EMERITUS PROFESSOR STUDIED HIBERNATING BEARS (ABCNews.com, Feb. 21)
In a story about how bears hibernate, the research of retired UI physiologist EDGAR FOLK is noted. Folk and his colleagues determined hibernating bears reduce their sleeping heart rates from about 50 beats per minute to as low as six beats per minute in winter. He also found the animals recycle their urea, a poisonous substance that's normally excreted in urine. The bears' livers reprocess the urea and squeeze extra proteins from the recycled fluid.
http://more.abcnews.go.com/sections/scitech/DailyNews/bears010221.html

TOMKOVICZ COMMENTS ON COURT CASE (Wisconsin Public Radio, Feb. 21)
JAMES TOMKOVICZ
, criminal law professor, University of Iowa College of Law, says the Supreme Court needs to draw the line on the use of technology in police investigations. Tomkovicz, made the comment as the featured guest for WPR's "Public Conversation," a one-hour call-in show. The show aired hours after the Supreme Court held arguments in "Kyllo v. the United States," a Fourth Amendment case questioning the law enforcement official's authority to use thermal imaging to search a person’s house without a warrant.

TOMKOVICZ COMMENTS ON PRIVACY CASE (CBC Radio, Canada, Feb. 20)
It started as a simple arrest involving a marijuana grower but it has grown into a test case to determine what kinds of technology police can use to spy on people.

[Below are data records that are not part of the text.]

@[simp] theorem State.rejectJob_qtype (s : State) (e : EngineError) : (s.rejectJob e).qtype = s.qtype := rfl
@[simp] theorem State.rejectJob_lit (s : State) (e : EngineError) : (s.rejectJob e).lit = s.lit := rfl
@[simp] theorem State.rejectJob_lastdim (s : State) (e : EngineError) : (s.rejectJob e).lastdim = s.lastdim := rfl
@[simp] theorem State.rejectJob_outer (s : State) (e : EngineError) : (s.rejectJob e).outer = s.outer := rfl
@[simp] theorem State.rejectJob_tag (s : State) (e : EngineError) : (s.rejectJob e).tag = s.tag := rfl
@[simp] theorem State.rejectJob_done (s : State) (e : EngineError) : (s.rejectJob e).done = s.done := rfl
@[simp] theorem State.rejectJob_err (s : State) (e : EngineError) : (s.rejectJob e).err = true := rfl
@[simp] theorem State.rejectJob_errcode (s : State) (e : EngineError) : (s.rejectJob e).errcode = e.code := rfl
@[simp] theorem State.rejectJob_fsm (s : State) (e : EngineError) : (s.rejectJob e).fsm = .idle := rfl
@[simp] theorem State.rejectJob_kind (s : State) (e : EngineError) : (s.rejectJob e).kind = s.kind := rfl
@[simp] theorem State.rejectJob_litl (s : State) (e : EngineError) : (s.rejectJob e).litl = s.litl := rfl
@[simp] theorem State.rejectJob_bs (s : State) (e : EngineError) : (s.rejectJob e).bs = s.bs := rfl
@[simp] theorem State.rejectJob_coff (s : State) (e : EngineError) : (s.rejectJob e).coff = s.coff := rfl
@[simp] theorem State.rejectJob_ob (s : State) (e : EngineError) : (s.rejectJob e).ob = s.ob := rfl
@[simp] theorem State.rejectJob_wpbk (s : State) (e : EngineError) : (s.rejectJob e).wpbk = s.wpbk := rfl
@[simp] theorem State.rejectJob_nblk (s : State) (e : EngineError) : (s.rejectJob e).nblk = s.nblk := rfl
@[simp] theorem State.rejectJob_bidx (s : State) (e : EngineError) : (s.rejectJob e).bidx = s.bidx := rfl
@[simp] theorem State.rejectJob_blk (s : State) (e : EngineError) : (s.rejectJob e).blk = s.blk := rfl
@[simp] theorem State.rejectJob_scale (s : State) (e : EngineError) : (s.rejectJob e).scale = s.scale := rfl
@[simp] theorem State.rejectJob_bias (s : State) (e : EngineError) : (s.rejectJob e).bias = s.bias := rfl
@[simp] theorem State.rejectJob_out (s : State) (e : EngineError) : (s.rejectJob e).out = s.out := rfl
@[simp] theorem State.rejectJob_srcSpace (s : State) (e : EngineError) : (s.rejectJob e).srcSpace = s.srcSpace := rfl
@[simp] theorem State.rejectJob_wSpace (s : State) (e : EngineError) : (s.rejectJob e).wSpace = s.wSpace := rfl
@[simp] theorem State.rejectJob_sSpace (s : State) (e : EngineError) : (s.rejectJob e).sSpace = s.sSpace := rfl
@[simp] theorem State.rejectJob_bSpace (s : State) (e : EngineError) : (s.rejectJob e).bSpace = s.bSpace := rfl
@[simp] theorem State.rejectJob_maps (s : State) (e : EngineError) : (s.rejectJob e).maps = s.maps := rfl
@[simp] theorem State.rejectJob_flagsChosen (s : State) (e : EngineError) : (s.rejectJob e).flagsChosen = false := rfl
@[simp] theorem State.rejectJob_prog (s : State) (e : EngineError) : (s.rejectJob e).prog = s.prog := rfl
@[simp] theorem State.rejectJob_sched (s : State) (e : EngineError) : (s.rejectJob e).sched = s.sched := rfl
@[simp] theorem State.rejectJob_reads (s : State) (e : EngineError) : (s.rejectJob e).reads = s.reads := rfl
@[simp] theorem State.rejectJob_reports (s : State) (e : EngineError) : (s.rejectJob e).reports = s.reports := rfl
@[simp] theorem State.rejectJob_issued (s : State) (e : EngineError) : (s.rejectJob e).issued = s.issued := rfl

@[simp] theorem State.acknowledge_qtype (s : State) : s.acknowledge.qtype = s.qtype := rfl
@[simp] theorem State.acknowledge_lit (s : State) : s.acknowledge.lit = s.lit := rfl
@[simp] theorem State.acknowledge_lastdim (s : State) : s.acknowledge.lastdim = s.lastdim := rfl
@[simp] theorem State.acknowledge_outer (s : State) : s.acknowledge.outer = s.outer := rfl
@[simp] theorem State.acknowledge_tag (s : State) : s.acknowledge.tag = s.tag := rfl
@[simp] theorem State.acknowledge_done (s : State) : s.acknowledge.done = false := rfl
@[simp] theorem State.acknowledge_err (s : State) : s.acknowledge.err = false := rfl
@[simp] theorem State.acknowledge_errcode (s : State) : s.acknowledge.errcode = 0 := rfl
@[simp] theorem State.acknowledge_fsm (s : State) : s.acknowledge.fsm = s.fsm := rfl
@[simp] theorem State.acknowledge_kind (s : State) : s.acknowledge.kind = s.kind := rfl
@[simp] theorem State.acknowledge_litl (s : State) : s.acknowledge.litl = s.litl := rfl
@[simp] theorem State.acknowledge_bs (s : State) : s.acknowledge.bs = s.bs := rfl
@[simp] theorem State.acknowledge_coff (s : State) : s.acknowledge.coff = s.coff := rfl
@[simp] theorem State.acknowledge_ob (s : State) : s.acknowledge.ob = s.ob := rfl
@[simp] theorem State.acknowledge_wpbk (s : State) : s.acknowledge.wpbk = s.wpbk := rfl
@[simp] theorem State.acknowledge_nblk (s : State) : s.acknowledge.nblk = s.nblk := rfl
@[simp] theorem State.acknowledge_bidx (s : State) : s.acknowledge.bidx = s.bidx := rfl
@[simp] theorem State.acknowledge_blk (s : State) : s.acknowledge.blk = s.blk := rfl
@[simp] theorem State.acknowledge_scale (s : State) : s.acknowledge.scale = s.scale := rfl
@[simp] theorem State.acknowledge_bias (s : State) : s.acknowledge.bias = s.bias := rfl
@[simp] theorem State.acknowledge_out (s : State) : s.acknowledge.out = s.out := rfl
@[simp] theorem State.acknowledge_srcSpace (s : State) : s.acknowledge.srcSpace = s.srcSpace := rfl
@[simp] theorem State.acknowledge_wSpace (s : State) : s.acknowledge.wSpace = s.wSpace := rfl
@[simp] theorem State.acknowledge_sSpace (s : State) : s.acknowledge.sSpace = s.sSpace := rfl
@[simp] theorem State.acknowledge_bSpace (s : State) : s.acknowledge.bSpace = s.bSpace := rfl
@[simp] theorem State.acknowledge_maps (s : State) : s.acknowledge.maps = s.maps := rfl
@[simp] theorem State.acknowledge_flagsChosen (s : State) : s.acknowledge.flagsChosen = s.flagsChosen := rfl
@[simp] theorem State.acknowledge_prog (s : State) : s.acknowledge.prog = s.prog := rfl
@[simp] theorem State.acknowledge_sched (s : State) : s.acknowledge.sched = s.sched := rfl
@[simp] theorem State.acknowledge_reads (s : State) : s.acknowledge.reads = s.reads := rfl
@[simp] theorem State.acknowledge_reports (s : State) : s.acknowledge.reports = s.reports := rfl
@[simp] theorem State.acknowledge_issued (s : State) : s.acknowledge.issued = s.issued := rfl

@[simp] theorem State.setUpJob_qtype (s : State) (l : Latch) (n : Nat) : (s.setUpJob l n).qtype = s.qtype := rfl
@[simp] theorem State.setUpJob_lit (s : State) (l : Latch) (n : Nat) : (s.setUpJob l n).lit = s.lit := rfl
@[simp] theorem State.setUpJob_lastdim (s : State) (l : Latch) (n : Nat) : (s.setUpJob l n).lastdim = s.lastdim := rfl
@[simp] theorem State.setUpJob_outer (s : State) (l : Latch) (n : Nat) : (s.setUpJob l n).outer = s.outer := rfl
@[simp] theorem State.setUpJob_tag (s : State) (l : Latch) (n : Nat) : (s.setUpJob l n).tag = s.tag := rfl
@[simp] theorem State.setUpJob_done (s : State) (l : Latch) (n : Nat) : (s.setUpJob l n).done = s.done := rfl
@[simp] theorem State.setUpJob_err (s : State) (l : Latch) (n : Nat) : (s.setUpJob l n).err = s.err := rfl
@[simp] theorem State.setUpJob_errcode (s : State) (l : Latch) (n : Nat) : (s.setUpJob l n).errcode = s.errcode := rfl
@[simp] theorem State.setUpJob_fsm (s : State) (l : Latch) (n : Nat) : (s.setUpJob l n).fsm = s.fsm := rfl
@[simp] theorem State.setUpJob_kind (s : State) (l : Latch) (n : Nat) : (s.setUpJob l n).kind = l.kind := rfl
@[simp] theorem State.setUpJob_litl (s : State) (l : Latch) (n : Nat) : (s.setUpJob l n).litl = l.litl := rfl
@[simp] theorem State.setUpJob_bs (s : State) (l : Latch) (n : Nat) : (s.setUpJob l n).bs = l.bs := rfl
@[simp] theorem State.setUpJob_coff (s : State) (l : Latch) (n : Nat) : (s.setUpJob l n).coff = l.coff := rfl
@[simp] theorem State.setUpJob_ob (s : State) (l : Latch) (n : Nat) : (s.setUpJob l n).ob = l.ob := rfl
@[simp] theorem State.setUpJob_wpbk (s : State) (l : Latch) (n : Nat) : (s.setUpJob l n).wpbk = l.wpbk := rfl
@[simp] theorem State.setUpJob_nblk (s : State) (l : Latch) (n : Nat) :
    (s.setUpJob l n).nblk = BitVec.ofNat 64 n := rfl
@[simp] theorem State.setUpJob_bidx (s : State) (l : Latch) (n : Nat) : (s.setUpJob l n).bidx = 0 := rfl
@[simp] theorem State.setUpJob_blk (s : State) (l : Latch) (n : Nat) : (s.setUpJob l n).blk = s.blk := rfl
@[simp] theorem State.setUpJob_scale (s : State) (l : Latch) (n : Nat) : (s.setUpJob l n).scale = s.scale := rfl
@[simp] theorem State.setUpJob_bias (s : State) (l : Latch) (n : Nat) : (s.setUpJob l n).bias = s.bias := rfl
@[simp] theorem State.setUpJob_out (s : State) (l : Latch) (n : Nat) : (s.setUpJob l n).out = s.out := rfl
@[simp] theorem State.setUpJob_srcSpace (s : State) (l : Latch) (n : Nat) :
    (s.setUpJob l n).srcSpace = s.srcSpace := rfl
@[simp] theorem State.setUpJob_wSpace (s : State) (l : Latch) (n : Nat) : (s.setUpJob l n).wSpace = s.wSpace := rfl
@[simp] theorem State.setUpJob_sSpace (s : State) (l : Latch) (n : Nat) : (s.setUpJob l n).sSpace = s.sSpace := rfl
@[simp] theorem State.setUpJob_bSpace (s : State) (l : Latch) (n : Nat) : (s.setUpJob l n).bSpace = s.bSpace := rfl
@[simp] theorem State.setUpJob_maps (s : State) (l : Latch) (n : Nat) : (s.setUpJob l n).maps = s.maps := rfl
@[simp] theorem State.setUpJob_flagsChosen (s : State) (l : Latch) (n : Nat) :
    (s.setUpJob l n).flagsChosen = false := rfl
@[simp] theorem State.setUpJob_prog (s : State) (l : Latch) (n : Nat) : (s.setUpJob l n).prog = s.prog := rfl
@[simp] theorem State.setUpJob_sched (s : State) (l : Latch) (n : Nat) : (s.setUpJob l n).sched = s.sched := rfl
@[simp] theorem State.setUpJob_reads (s : State) (l : Latch) (n : Nat) : (s.setUpJob l n).reads = s.reads := rfl
@[simp] theorem State.setUpJob_reports (s : State) (l : Latch) (n : Nat) : (s.setUpJob l n).reports = s.reports := rfl
@[simp] theorem State.setUpJob_issued (s : State) (l : Latch) (n : Nat) : (s.setUpJob l n).issued = s.issued := rfl

@[simp] theorem headerImplicit_qtype (k : Nat) (s : State) : (headerImplicit k s).qtype = s.qtype := rfl
@[simp] theorem headerImplicit_lit (k : Nat) (s : State) : (headerImplicit k s).lit = s.lit := rfl
@[simp] theorem headerImplicit_lastdim (k : Nat) (s : State) : (headerImplicit k s).lastdim = s.lastdim := rfl
@[simp] theorem headerImplicit_outer (k : Nat) (s : State) : (headerImplicit k s).outer = s.outer := rfl
@[simp] theorem headerImplicit_tag (k : Nat) (s : State) : (headerImplicit k s).tag = s.tag := rfl
@[simp] theorem headerImplicit_done (k : Nat) (s : State) : (headerImplicit k s).done = s.done := rfl
@[simp] theorem headerImplicit_err (k : Nat) (s : State) : (headerImplicit k s).err = s.err := rfl
@[simp] theorem headerImplicit_errcode (k : Nat) (s : State) : (headerImplicit k s).errcode = s.errcode := rfl
@[simp] theorem headerImplicit_fsm (k : Nat) (s : State) : (headerImplicit k s).fsm = .codes := rfl
@[simp] theorem headerImplicit_kind (k : Nat) (s : State) : (headerImplicit k s).kind = s.kind := rfl
@[simp] theorem headerImplicit_litl (k : Nat) (s : State) : (headerImplicit k s).litl = s.litl := rfl
@[simp] theorem headerImplicit_bs (k : Nat) (s : State) : (headerImplicit k s).bs = s.bs := rfl
@[simp] theorem headerImplicit_coff (k : Nat) (s : State) : (headerImplicit k s).coff = s.coff := rfl
@[simp] theorem headerImplicit_ob (k : Nat) (s : State) : (headerImplicit k s).ob = s.ob := rfl
@[simp] theorem headerImplicit_wpbk (k : Nat) (s : State) : (headerImplicit k s).wpbk = s.wpbk := rfl
@[simp] theorem headerImplicit_nblk (k : Nat) (s : State) : (headerImplicit k s).nblk = s.nblk := rfl
@[simp] theorem headerImplicit_bidx (k : Nat) (s : State) : (headerImplicit k s).bidx = s.bidx := rfl
@[simp] theorem headerImplicit_blk (k : Nat) (s : State) : (headerImplicit k s).blk = s.blk := rfl
@[simp] theorem headerImplicit_scale (k : Nat) (s : State) : (headerImplicit k s).scale = fld16 s.blk 0 := rfl
@[simp] theorem headerImplicit_bias (k : Nat) (s : State) :
    (headerImplicit k s).bias = biasgen (fld16 s.blk 0) k := rfl
@[simp] theorem headerImplicit_out (k : Nat) (s : State) : (headerImplicit k s).out = s.out := rfl
@[simp] theorem headerImplicit_srcSpace (k : Nat) (s : State) : (headerImplicit k s).srcSpace = s.srcSpace := rfl
@[simp] theorem headerImplicit_wSpace (k : Nat) (s : State) : (headerImplicit k s).wSpace = s.wSpace := rfl
@[simp] theorem headerImplicit_sSpace (k : Nat) (s : State) : (headerImplicit k s).sSpace = s.sSpace := rfl
@[simp] theorem headerImplicit_bSpace (k : Nat) (s : State) : (headerImplicit k s).bSpace = s.bSpace := rfl
@[simp] theorem headerImplicit_maps (k : Nat) (s : State) : (headerImplicit k s).maps = s.maps := rfl
@[simp] theorem headerImplicit_flagsChosen (k : Nat) (s : State) :
    (headerImplicit k s).flagsChosen = s.flagsChosen := rfl
@[simp] theorem headerImplicit_prog (k : Nat) (s : State) : (headerImplicit k s).prog = s.prog := rfl
@[simp] theorem headerImplicit_sched (k : Nat) (s : State) : (headerImplicit k s).sched = s.sched := rfl
@[simp] theorem headerImplicit_reads (k : Nat) (s : State) : (headerImplicit k s).reads = s.reads := rfl
@[simp] theorem headerImplicit_reports (k : Nat) (s : State) : (headerImplicit k s).reports = s.reports := rfl
@[simp] theorem headerImplicit_issued (k : Nat) (s : State) : (headerImplicit k s).issued = s.issued := rfl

Danny Kyllo made a habit of growing marijuana in his home in Oregon. Police--without a search warrant--used a special device to detect the amount of heat emanating from the walls in his house. Kyllo's lawyer argued before the U.S. Supreme Court on Tuesday that the search violated Kyllo's 4th Amendment right to privacy. JAMES TOMKOVICZ, a constitutional law professor at the University of Iowa, wrote a friend of the court brief on behalf of Kyllo. "I don't believe how much heat I'm generating in my home or the degree to which I'm producing that heat or what words I'm saying in my home is actually being projected to the public. Even though there are devices that can pickup the heat I'm generating or what words I'm saying, I am taking precautions to protect my privacy and those things that I do inside my home," he said.
http://radio.cbc.ca/insite/AS_IT_HAPPENS_TORONTO/2001/2/20.html

UI GRADUATE STUDENTS PROTEST (Chicago Tribune, Feb. 20)
An Associated Press photo shows UI teaching and research assistants picketing on campus. The students' union is negotiating a contract with the Board of Regents.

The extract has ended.